From delivering stacks of 12,521 petitions or barrels of pennies to support a 1-cent sales tax increase to the Virginia General Assembly, the young operative understood the power of visuals. And he learned to cultivate relationships with a press corps that included Michael Shear, now of The New York Times, and current Roll Call Editor-in-Chief Christina Bellantoni, who was then covering Virginia politics for The Washington Times.

In 2007, Ferguson went to work for House Democratic Caucus Chairman Brian J. Moran and worked with Bergman and Matt Mansell to propel Virginia Democrats to the closest they’ve come to winning a majority in the House of Delegates in the decade and a half since they had lost control of the chamber.

“He’s still the same guy,” said Bergman, now a senior advisor for Democratic Connecticut Gov. Dannel P. Malloy. “Always looking three steps ahead and playing three-dimensional chess.”

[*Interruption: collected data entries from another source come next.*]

/-! ## The descriptor (R239, R240), as the list of the eight registers -/

/-- Register k of the descriptor. -/
def dReg (r : List Word) (k : Nat) : Word := r.getD k 0#64
/-- planes. -/
def dPlanes (r : List Word) : Nat := (dReg r 2).bits 63 48
/-- rows. -/
def dRows (r : List Word) : Nat := (dReg r 2).bits 47 32
/-- len. -/
def dLen (r : List Word) : Nat := (dReg r 2).bits 31 0
/-- The stream length T (R240). -/
def dTotal (r : List Word) : Nat := dPlanes r * dRows r * dLen r
/-- src_pitch. -/
def dSrcPitch (r : List Word) : Int := (BitVec.ofNat 32 ((dReg r 3).bits 31 0)).toInt
/-- dst_pitch. -/
def dDstPitch (r : List Word) : Int := (BitVec.ofNat 32 ((dReg r 3).bits 63 32)).toInt
/-- src_ppitch; the index list forms have one plane. -/
def dSrcPlane (opc : Nat) (r : List Word) : Int := if opc = 3 ∨ opc = 4 then 0 else (dReg r 4).toInt
/-- dst_ppitch. -/
def dDstPlane (opc : Nat) (r : List Word) : Int :=
  if opc = 0 ∨ opc = 1 ∨ opc = 2 ∨ opc = 5 then (dReg r 5).toInt else 0
/-- The barrier pointer. -/
def dBar (r : List Word) : Word := dReg r 6
/-- prom. -/
def dProm (r : List Word) : Bool := (dReg r 7).getLsbD 39
/-- The size of an index. -/
def dIdxSize (r : List Word) : Nat := if (dReg r 7).getLsbD 36 then 8 else 4
/-- rop. -/
def dRop (r : List Word) : Nat := (dReg r 7).bits 35 32
/-- rty. -/
def dRty (r : List Word) : Nat := (dReg r 7).bits 31 28

/-- The bytes of an element of type code 0, 1, 2 or 7. -/
def elemBytes (ty : Nat) : Nat := if ty = 1 ∨ ty = 2 then 2 else 4

/-- The largest and smallest of plane and row steps of a linear side: 0 and the full step. -/
def spanOf (n : Nat) (step : Int) : Int × Int :=
  let d := ((n - 1 : Nat) : Int) * step
  (min 0 d, max 0 d)

/-- Every stream byte of a tile side lies in the tile (R241). -/
def tileSideOk (sel : Nat) (base : Nat) (r : List Word) (pitch plane : Int) : Bool :=
  let a := spanOf (dPlanes r) plane
  let b := spanOf (dRows r) pitch
  let lo := (base : Int) + a.1 + b.1
  let hi := (base : Int) + a.2 + b.2 + (dLen r : Int) - 1
  decide (0 ≤ lo) && decide (hi < (tileRows sel * 1024 : Nat))

/-- The reserved bits of the descriptor for a form (R239, R241, R252). -/
def dReserved (opc : Nat) (r : List Word) : Bool :=
  let o := dReg r 7
  o.bits 63 40 ≠ 0 || o.bits 38 37 ≠ 0 || o.bits 27 0 ≠ 0 ||
    (opc ≠ 3 && opc ≠ 4 && o.getLsbD 36) ||
    (opc ≠ 5 && (dRop r ≠ 0 || dRty r ≠ 0)) ||
    (opc == 1 && (dReg r 1).bits 63 17 ≠ 0) || (opc == 2 && (dReg r 0).bits 63 17 ≠ 0) ||
    ((opc == 3 || opc == 4 || opc == 6) && dReg r 5 ≠ 0#64) ||
    (opc == 6 && (dReg r 1 ≠ 0#64 || dBar r ≠ 0#64)) ||
    (opc == 7 && dDstPitch r ≠ 0)

/-- A multiple of an element size. -/
def multOf (z : Int) (n : Nat) : Bool := z % (n : Int) == 0

/-- The conditions of R241 that raise ILLEGAL with the words. -/
def dIllegal (opc : Nat) (c : CpFields) (r : List Word) : Bool :=
  let es := elemBytes (dRty r)
  dReserved opc r || dPlanes r == 0 || dRows r == 0 || dLen r == 0 || decide (2 ^ 40 < dTotal r) ||
    ((opc == 3 || opc == 4) && dPlanes r ≠ 1) || (opc == 6 && dProm r) ||
    (opc == 5 && (decide (3 ≤ dRop r) || !([0, 1, 2, 7].contains (dRty r)) || dLen r % es ≠ 0 ||
      !multOf (dSrcPitch r) es || !multOf (dDstPitch r) es || !multOf (dSrcPlane opc r) es ||
      !multOf (dDstPlane opc r) es)) ||
    (opc == 1 && !tileSideOk c.tile.toNat (dReg r 1).toNat r (dDstPitch r) (dDstPlane opc r)) ||
    (opc == 2 && !tileSideOk c.tile.toNat (dReg r 0).toNat r (dSrcPitch r) (dSrcPlane opc r)) ||
    (c.zs ≠ 0#3 && (opc == 2 || spaceOf (dReg r 0) == 0)) ||
    (c.zd ≠ 0#3 && (opc == 1 || (opc ≠ 6 && opc ≠ 7 && spaceOf (dReg r 1) == 0)))

/-- The pointers a form has, in the order src, dst, aux, bar (R241). -/
def dPointers (opc : Nat) (r : List Word) : List Word :=
  (if opc = 2 then [] else [dReg r 0]) ++ (if opc = 1 ∨ opc = 6 then [] else [dReg r 1]) ++
    (if opc = 3 ∨ opc = 4 then [dReg r 4] else []) ++ (if dBar r = 0#64 then [] else [dBar r])

/-- The objects a form names: bar and the ring object (R241). -/
def dObjects (opc : Nat) (r : List Word) : List Word :=
  (if dBar r = 0#64 then [] else [dBar r]) ++ (if opc = 7 then [dReg r 1] else [])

“When I met him, his strength was press,” said veteran direct mail consultant Ed Peavy of Mission Control. “But the truth is that ’07 was one of the best overall efforts I’ve ever worked on.”

Peavy described that effort as “very structured and aggressive,” adding, “It’s similar to what I’ve seen from the DCCC this year.”

Back then, Ferguson and friends began to understand the difficulty of winning rural districts as Democrats in the modern era after pumping hundreds of thousands of dollars into losing races. The experience would come in handy not too much later when, after working on Moran’s unsuccessful gubernatorial run in 2009, Ferguson found himself as the DCCC’s regional press secretary for the South, and trying to defend some extremely difficult territory in a brutal year for Democrats.

For the 2012 cycle, Ferguson was promoted to communications director and deputy executive director at the DCCC as Democrats battled Republicans to a gain of eight seats. Then he faced a personal battle of his own.

On May 21, 2013, Ferguson received news that the lump on the left side of his throat was a cancerous tumor. At this point last year, he was undergoing radiation treatments in preparation for surgery, but he was never more than an email or phone call away.

“The entire press corps played therapist for six months without knowing it,” he said.

Now Ferguson is cancer-free, returned to full-time work in January and had his successful battle chronicled in The Washington Post’s Style section. But the partisan battle is a different story.

President Barack Obama’s mediocre job approval rating has shifted Democratic expectations in the House all the way from potentially regaining the majority after the government shutdown to holding back double-digit Republican gains and risk falling deeper into the minority.

Ferguson is doing what he can to stave off larger losses by overseeing a slate of creative commercials designed to cut through the clutter — ads shot on luxury yachts and with ranting actors impersonating Republican candidates. It’s no surprise that the approach has received plenty of positive press.

“I’m not a huge stop and smell the roses kind of guy,” Ferguson said. “Just notice the flower bed and move on.”

Even after a difficult cycle, that’s exactly what he’ll do.